Confidential to Cootie Infested: No, you don't have to "play it cool." Playing it cool is the root of all your troubles; try playing it desperate: Tell your friends that if they don't fix you up with some cute, single guys, you're going to shoot up a Kmart or something.
Confidential to KD: Someone told you your almost 8-inch dick was "smaller than average"?! The average dick is between 5 and 6-ish inches long, which makes your dick above average if anything. I don't know who was measuring you, but he or she was full of shit. You're hung, baby.
Confidential to Queer and Confused: There are plenty of places to meet "good-looking, masculine gay guys who are up for some fun," just not in West Hollywood. My advise for you: Move to a real city -- New York, Chicago, Halifax, Portland.
Confidential to Wish I'd Known: The more information someone has about anything, the better prepared they're going to be for any eventuality.

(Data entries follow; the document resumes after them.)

-- ==== Sys2Proof/Machine/State.lean ====
section
/-!
DEFINITION. The state of the block, its two ports and the host that drives it, as plain data
(spec/10_state.md, spec/20_memory.md R70, R71); the reasons a step can stop; the state after reset
(spec/70_reset_and_hazards.md R260, R261).
-/

namespace Sys2Proof.Machine

/-- The errors a command can raise (60_exceptions.md R234). -/
inductive HccError where
  | badHeader
  | malformedTree
  | truncatedStream
  | illegalCommand
  | sequence
  | countOverflow
  | noCode
  | outputClosed
  deriving DecidableEq, Repr

/-- One slot of the node memory (R42). WEIGHT is W_FREQ bits wide, held in 32. -/
structure Node where
  leaf : Bool
  sym : Symbol
  weight : Word
  left : BitVec 10
  right : BitVec 10
  deriving DecidableEq, Repr

/-- One entry of the code table (R45): bit k of `bits` is the k-th edge below the root. -/
structure CodeEntry where
  valid : Bool
  len : BitVec 9
  bits : BitVec 256
  deriving DecidableEq, Repr

/-- One action of the host (20_memory.md R78, R82; 30_encoding.md R111; 60_exceptions.md R250). -/
inductive HostAction where
  /-- MemWrite(addr, width, v) on the host bus (R82). -/
  | write (addr width : Nat) (v : Word)
  /-- MemRead(addr, width) on the host bus (R82). -/
  | read (addr width : Nat)
  /-- @wait: read STATUS until BUSY = 0 (R111). -/
  | wait
  /-- AttachInput(bytes) (R78). -/
  | attachInput (bytes : List Byte)
  /-- AttachOutput() (R78). -/
  | attachOutput
  /-- TakeOutput() (R78). -/
  | takeOutput
  /-- Assert the reset input (R260). -/
  | assertReset
  deriving DecidableEq, Repr

/-- What the host is given (R78, R251). -/
inductive Observation where
  /-- The word of a read (R82). -/
  | word (addr : Nat) (v : Word)
  /-- The bytes of an output stream: one that AttachOutput hands over, or a closed one that TakeOutput reads (R78). -/
  | bytes (bytes : List Byte)
  /-- The bits of an open output stream that TakeOutput reads (R78). -/
  | bits (bits : List Bool)
  deriving DecidableEq, Repr

/-- A fault stops the machine. -/
inductive Fault where
  /-- Raised by GENCODES, WR_TREE, DEC_SYM and DECODE when a walk of the node memory leaves its 513 slots
  or never ends. A stuck state, possible only in states that no run from reset reaches (the invariant
  Inv rules it out). Safe: the model stops where the spec says nothing (log entry 11). -/
  | brokenTree
  deriving DecidableEq, Repr

/-- A refusal: the model has no step for what the host asks. -/
inductive Refusal where
  /-- Raised by an arm of exec whose command has no meaning yet; no arm raises it. Safe. -/
  | notModelled (mnemonic : String)
  /-- Raised by a host access that is not an aligned 32-bit one (R82, I10): 'a model refuses a host program
  that makes one'. Safe. -/
  | undefinedAccess (addr width : Nat)
  /-- Raised by a host access outside the block's 32 KiB (R70): it is not an access to this block. Safe. -/
  | outsideBlock (addr : Nat)
  /-- Raised by a stream action while BUSY = 1 (R78, I12): 'allowed only while STATUS.BUSY = 0'. Safe. -/
  | streamActionWhileBusy
  deriving DecidableEq, Repr

/-- The state of the machine: the block, the two ports (R48), the host's program and observations. -/
structure State where
  /-- P_MAGIC, W_FREQ, P_BASE: constants (R6). -/
  params : Params
  /-- The accepted command word that is running; BUSY = 1 while there is one (R25, R26, R230). -/
  cmd : Option Word
  /-- STATUS.ERR (R27). -/
  err : Bool
  /-- STATUS.FREQ_VALID (R28). -/
  freqValid : Bool
  /-- STATUS.TREE_VALID (R29). -/
  treeValid : Bool
  /-- STATUS.CODES_VALID (R30). -/
  codesValid : Bool
  /-- STATUS.EOF_SEEN (R31). -/
  eofSeen : Bool
  /-- STATUS.OVR (R33). -/
  ovr : Bool
  /-- ERROR.CODE (R34). -/
  errorCode : BitVec 4
  /-- ERROR.OP (R34). -/
  errorOp : BitVec 4
  /-- RESULT.SYM (R35). -/
  resultSym : Symbol
  /-- RESULT.VALID (R35). -/
  resultValid : Bool
  /-- TOTAL (R36). -/
  total : Word
  /-- TREE.ROOT (R37). -/
  root : BitVec 10
  /-- TREE.NODE_COUNT (R37). -/
  nodeCount : BitVec 10
  /-- FREQ[0..256] (R40). -/
  freq : Vector Word 257
  /-- NODE[0..512] (R42). -/
  node : Vector Node 513
  /-- CODE[0..256] (R45). -/
  code : Vector CodeEntry 257
  /-- The input stream (R71). -/
  inBytes : List Byte
  /-- The input's bit position (R71). -/
  inPos : Nat
  /-- The output stream's bits (R71). -/
  outBits : List Bool
  /-- The output port's closed flag, read as STATUS.OUT_CLOSED (R32, R71). -/
  outClosed : Bool
  /-- The host's remaining actions (R251; log entry 2). -/
  host : List HostAction
  /-- What the host has been given, oldest first (R251; log entry 2). -/
  log : List Observation
  /-- The model's own: the index of the next free value (log entry 7). -/
  draw : Nat
  deriving DecidableEq, Repr

/-- FREQ with unspecified contents: draw d of every entry (R40, R260). -/
def freeFreqTable (p : Params) (d : Nat) : Vector Word 257 :=
  Vector.ofFn fun s => Params.cut p (Config.freeFreq d s.val).toNat

/-- A node slot with unspecified contents: draw d of slot i (R42, R260, R244). -/
def freeNodeSlot (p : Params) (d i : Nat) : Node :=
  let bits := Config.freeNode d i
  { leaf := bits.getLsbD 0
    sym := bits.extractLsb' 1 9
    weight := Params.cut p (bits.extractLsb' 10 32).toNat
    left := bits.extractLsb' 42 10
    right := bits.extractLsb' 52 10 }

/-- NODE with unspecified contents (R42, R260, R244). -/
def freeNodeTable (p : Params) (d : Nat) : Vector Node 513 :=
  Vector.ofFn fun i => freeNodeSlot p d i.val

/-- CODE with unspecified contents (R45, R260). -/
def freeCodeTable (d : Nat) : Vector CodeEntry 257 :=
  Vector.ofFn fun s =>
    let bits := Config.freeCode d s.val
    { valid := bits.getLsbD 0, len := bits.extractLsb' 1 9, bits := bits.extractLsb' 10 256 }

/-- The launch state of R261 for given parameters and input: the reset state of R260 with the input
attached at position 0 and a fresh output. -/
def State.launch (p : Params) (input : List Byte) : State where
  params := p
  cmd := none
  err := false
  freqValid := false
  treeValid := false
  codesValid := false
  eofSeen := false
  ovr := false
  errorCode := 0
  errorOp := 0
  resultSym := 0
  resultValid := false
  total := 0
  root := 0
  nodeCount := 0
  freq := freeFreqTable p 0
  node := freeNodeTable p 0
  code := freeCodeTable 0
  inBytes := input
  inPos := 0
  outBits := []
  outClosed := false
  host := []
  log := []
  draw := 1

/-- The machine right after reset (R260, R261): open parameters, W_FREQ at its default, no input yet. -/
def State.reset : State :=
  State.launch { magic := Config.pMagic, wFreq := Config.wFreqDefault, base := Config.pBase } []

end Sys2Proof.Machine
end

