-- ==== Sys2Proof/Certificates/Slice0/Obligations.lean ====
section
/-!
DEFINITION. The statements for the provers, from the numbered rules of spec/. Each is about every state (or every state
that meets the premises it names), every value of the parameters P_MAGIC, W_FREQ and P_BASE, which the state carries, and
every free value.
-/

open Sys2Proof Sys2Proof.Machine

/-! ### Encodings -/

/-- Decoding an encoded legal command gives the command back, with every value of the operand (R102, R104). -/
def Obligations.DecodeInvertsEncode : Prop := ∀ i : Instr, WellFormed i → decode (encode i) = .ok i

/-- A word that decodes is the encoding of the legal command it decodes to, so no two words share a command and no bit
is dropped (R102, R104). -/
def Obligations.EncodeInvertsDecode : Prop :=
  ∀ (w : Word) (i : Instr), decode w = .ok i → WellFormed i ∧ encode i = w

/-- R103: the illegal words are those of its four conditions, and the core's run of one raises ILLEGAL_COMMAND with the
word's OP and has no other effect; the command ends, BUSY <- 0. Nothing is said of `draw`, the model's own index of the next free value. -/
def Obligations.IllegalWordsAreRefused : Prop :=
  (∀ w : Word, (∃ e, decode w = .error e) ↔
    w.extractLsb' 4 4 ≠ 0 ∨ w.extractLsb' 17 15 ≠ 0 ∨ (w.extractLsb' 0 4 ≠ 0x8#4 ∧ w.extractLsb' 8 9 ≠ 0) ∨
      (w.extractLsb' 0 4 = 0x8#4 ∧ 256 < (w.extractLsb' 8 9).toNat)) ∧
  ∀ (s : State) (w : Word), s.cmd = some w → (s.host = [] ∨ ∃ rest, s.host = .wait :: rest) → s.err = false →
    (∃ e, decode w = .error e) →
    ∃ d, step s = .next { s with
      err := true, errorCode := 4, errorOp := w.extractLsb' 0 4, cmd := none, draw := d }

/-- Words of spec/95_test_vectors.md V2.1 and V2.2, decoded. -/
def Obligations.ListedWordsDecode : Prop :=
  [0x0, 0x1, 0x2, 0x3, 0x4, 0x5, 0x6, 0x7].map (decodeTableWord 32) =
    [some .nop, some .count, some .build, some .gencodes, some .wrTree, some .rdTree, some .wrHeader, some .rewind] ∧
  [0x8, 0x4108, 0x4208, 0xFF08, 0x10008].map (decodeTableWord 32) =
    [some (.encSym 0), some (.encSym 65), some (.encSym 66), some (.encSym 255), some encEof] ∧
  [0x9, 0xA, 0xB, 0xC, 0xD, 0xE, 0xF].map (decodeTableWord 32) =
    [some .encode, some .close, some .rdHeader, some .decSym, some .decode, some .clrerr, some .init] ∧
  [0x10, 0x18, 0x20000, 0x80000000, 0x100, 0x101, 0x1000D, 0x10108, 0x1FF08, 0xFFFFFFFF].map (decodeTableWord 32) =
    [none, none, none, none, none, none, none, none, none, none]
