-- ==== Sys2Proof/Laws/Builder.lean ====
section
/-!
SUPPORT. Laws of the tree builder's leaves and merges (spec/41_tree_builder.md R140 to R146).
-/

namespace Sys2Proof.Machine

/-! ### Keys -/

/-- The order of keys as a proposition (R142). -/
theorem Key.before_iff (a b : Key) :
    a.before b = true ↔ a.weight.toNat < b.weight.toNat ∨ (a.weight = b.weight ∧ a.slot < b.slot) := by
  simp [Key.before]

theorem insertKey_perm (k : Key) (l : List Key) : List.Perm (insertKey k l) (k :: l) := by
  induction l with
  | nil => exact List.Perm.refl _
  | cons a l ih =>
    rw [insertKey]
    split
    · exact List.Perm.refl _
    · exact (ih.cons a).trans (List.Perm.swap k a l)

@[simp] theorem insertKey_length (k : Key) (l : List Key) : (insertKey k l).length = l.length + 1 := by
  simpa using (insertKey_perm k l).length_eq

theorem mem_insertKey {k a : Key} {l : List Key} : a ∈ insertKey k l ↔ a = k ∨ a ∈ l := by
  rw [(insertKey_perm k l).mem_iff, List.mem_cons]

/-- Two keys in different slots are in one order or the other (R142). -/
theorem Key.before_total {a b : Key} (h : a.slot ≠ b.slot) : a.before b = true ∨ b.before a = true := by
  simp only [Key.before_iff]
  by_cases hw : a.weight = b.weight
  · rcases Nat.lt_or_gt_of_ne h with h | h
    · exact .inl (.inr ⟨hw, h⟩)
    · exact .inr (.inr ⟨hw.symm, h⟩)
  · have : a.weight.toNat ≠ b.weight.toNat := fun e => hw (BitVec.eq_of_toNat_eq e)
    omega

theorem Key.before_trans {a b c : Key} (h1 : a.before b = true) (h2 : b.before c = true) : a.before c = true := by
  rw [Key.before_iff] at *
  rcases h1 with h1 | ⟨e1, h1⟩ <;> rcases h2 with h2 | ⟨e2, h2⟩
  · exact .inl (h1.trans h2)
  · exact .inl (e2 ▸ h1)
  · exact .inl (e1 ▸ h2)
  · exact .inr ⟨e1.trans e2, h1.trans h2⟩

/-- An active set in rising order: the head is the argmin of R140. -/
abbrev Rising (l : List Key) : Prop := l.Pairwise fun a b => a.before b = true

theorem insertKey_rising {k : Key} {l : List Key} (h : Rising l) (hk : ∀ a ∈ l, a.slot ≠ k.slot) :
    Rising (insertKey k l) := by
  induction l with
  | nil => simp [insertKey]
  | cons a l ih =>
    obtain ⟨ha, hl⟩ := List.pairwise_cons.mp h
    rw [insertKey]
    split
    · rename_i hka
      refine List.pairwise_cons.mpr ⟨fun b hb => ?_, h⟩
      rcases List.mem_cons.mp hb with rfl | hb
      · exact hka
      · exact Key.before_trans hka (ha b hb)
    · rename_i hka
      refine List.pairwise_cons.mpr ⟨fun b hb => ?_, ih hl fun b hb => hk b (by simp [hb])⟩
      rcases mem_insertKey.mp hb with rfl | hb
      · exact (Key.before_total (hk a (by simp))).resolve_right hka
      · exact ha b hb

/-! ### Leaves -/

theorem leavesFrom_mem {k : Nat} {ws : List Word} {n : Node} (h : n ∈ leavesFrom k ws) :
    ∃ i, ∃ hi : i < ws.length, ws[i] ≠ 0#32 ∧ n = leafNode (k + i) ws[i] := by
  induction ws generalizing k with
  | nil => simp [leavesFrom] at h
  | cons w ws ih =>
    rw [leavesFrom] at h
    by_cases hw : w = 0#32
    · rw [if_pos hw] at h
      obtain ⟨i, hi, hne, rfl⟩ := ih h
      exact ⟨i + 1, by simpa using hi, by simpa using hne, by simp; congr 1; omega⟩
    · rw [if_neg hw] at h
      rcases List.mem_cons.mp h with rfl | h
      · exact ⟨0, by simp, by simpa using hw, by simp⟩
      · obtain ⟨i, hi, hne, rfl⟩ := ih h
        exact ⟨i + 1, by simpa using hi, by simpa using hne, by simp; congr 1; omega⟩

theorem leavesFrom_has {k : Nat} {ws : List Word} {i : Nat} (hi : i < ws.length) (h : ws[i] ≠ 0#32) :
    leafNode (k + i) ws[i] ∈ leavesFrom k ws := by
  induction ws generalizing k i with
  | nil => simp at hi
  | cons w ws ih =>
    rw [leavesFrom]
    cases i with
    | zero => simp at h; rw [if_neg h]; simp
    | succ i =>
      have := ih (k := k + 1) (i := i) (by simpa using hi) (by simpa using h)
      rw [show k + (i + 1) = k + 1 + i by omega]
      split
      · simpa using this
      · simp only [List.getElem_cons_succ, List.mem_cons]; exact .inr this

/-- The leaves number the non-zero counts (R141). -/
theorem leavesFrom_length (k : Nat) (ws : List Word) : (leavesFrom k ws).length = ws.countP fun w => w != 0#32 := by
  induction ws generalizing k with
  | nil => rfl
  | cons w ws ih =>
    rw [leavesFrom, List.countP_cons]
    by_cases hw : w = 0#32 <;> simp [hw, ih]

/-- The leaves stand in ascending symbol order (R141). -/
theorem leavesFrom_ascending (k : Nat) (ws : List Word) (hk : k + ws.length ≤ 512) :
    (leavesFrom k ws).Pairwise fun a b => a.sym.toNat < b.sym.toNat := by
  induction ws generalizing k with
  | nil => simp [leavesFrom]
  | cons w ws ih =>
    simp only [List.length_cons] at hk
    rw [leavesFrom]
    split
    · exact ih (k + 1) (by omega)
    · refine List.pairwise_cons.mpr ⟨fun n hn => ?_, ih (k + 1) (by omega)⟩
      obtain ⟨i, hi, -, rfl⟩ := leavesFrom_mem hn
      simp only [leafNode, BitVec.toNat_ofNat]
      omega
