-- ==== Sys2Proof/Laws/PerInstr.lean ====
section
/-!
SUPPORT. The families of per-instruction statements named in LAWS.json. Fields: the word of a command has its opcode
in OP, its operand in SYM, and 0 in the reserved fields (spec/30_encoding.md R100, R102).
-/

namespace Sys2Proof.Laws.Fields

/-- The fields of a command's word (R100, R102). -/
def Statement (i : Instr) : Prop :=
  wordOp (encode i) = opcode i ∧ wordSym (encode i) = symOperand i ∧ wordRsv0 (encode i) = 0 ∧ wordRsv1 (encode i) = 0

/-- The fields of a word put together as R100 lays them out. -/
theorem fields_of_word (sym : Symbol) (op : BitVec 4) (w : Word)
    (h : w = op.setWidth 32 ||| sym.setWidth 32 <<< 8) :
    wordOp w = op ∧ wordSym w = sym ∧ wordRsv0 w = 0 ∧ wordRsv1 w = 0 := by
  subst h
  refine ⟨?_, ?_, ?_, ?_⟩ <;> apply BitVec.eq_of_getLsbD_eq <;> intro i hi <;>
    simp [wordOp, wordSym, wordRsv0, wordRsv1] <;> grind

theorem nop : Statement .nop := fields_of_word _ _ _ rfl
theorem count : Statement .count := fields_of_word _ _ _ rfl
theorem build : Statement .build := fields_of_word _ _ _ rfl
theorem gencodes : Statement .gencodes := fields_of_word _ _ _ rfl
theorem wrTree : Statement .wrTree := fields_of_word _ _ _ rfl
theorem rdTree : Statement .rdTree := fields_of_word _ _ _ rfl
theorem wrHeader : Statement .wrHeader := fields_of_word _ _ _ rfl
theorem rewind : Statement .rewind := fields_of_word _ _ _ rfl
theorem encSym (sym : Symbol) : Statement (.encSym sym) := fields_of_word _ _ _ rfl
theorem encode : Statement .encode := fields_of_word _ _ _ rfl
theorem close : Statement .close := fields_of_word _ _ _ rfl
theorem rdHeader : Statement .rdHeader := fields_of_word _ _ _ rfl
theorem decSym : Statement .decSym := fields_of_word _ _ _ rfl
theorem decode : Statement .decode := fields_of_word _ _ _ rfl
theorem clrerr : Statement .clrerr := fields_of_word _ _ _ rfl
theorem init : Statement .init := fields_of_word _ _ _ rfl

end Sys2Proof.Laws.Fields
end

Soooo, buttercup, yes I do think a girl virgin should inform the boy who's about to fuck her that there's a hymen in there somewhere, even if that boy isn't her longtime boyfriend. What reason could there possibly be not to inform him? The risk that he'll bail is slight; he's likelier to be a little more considerate and thoughtful. If he does bail, good riddance: Why would you want such an asshole to take your virginity anyway?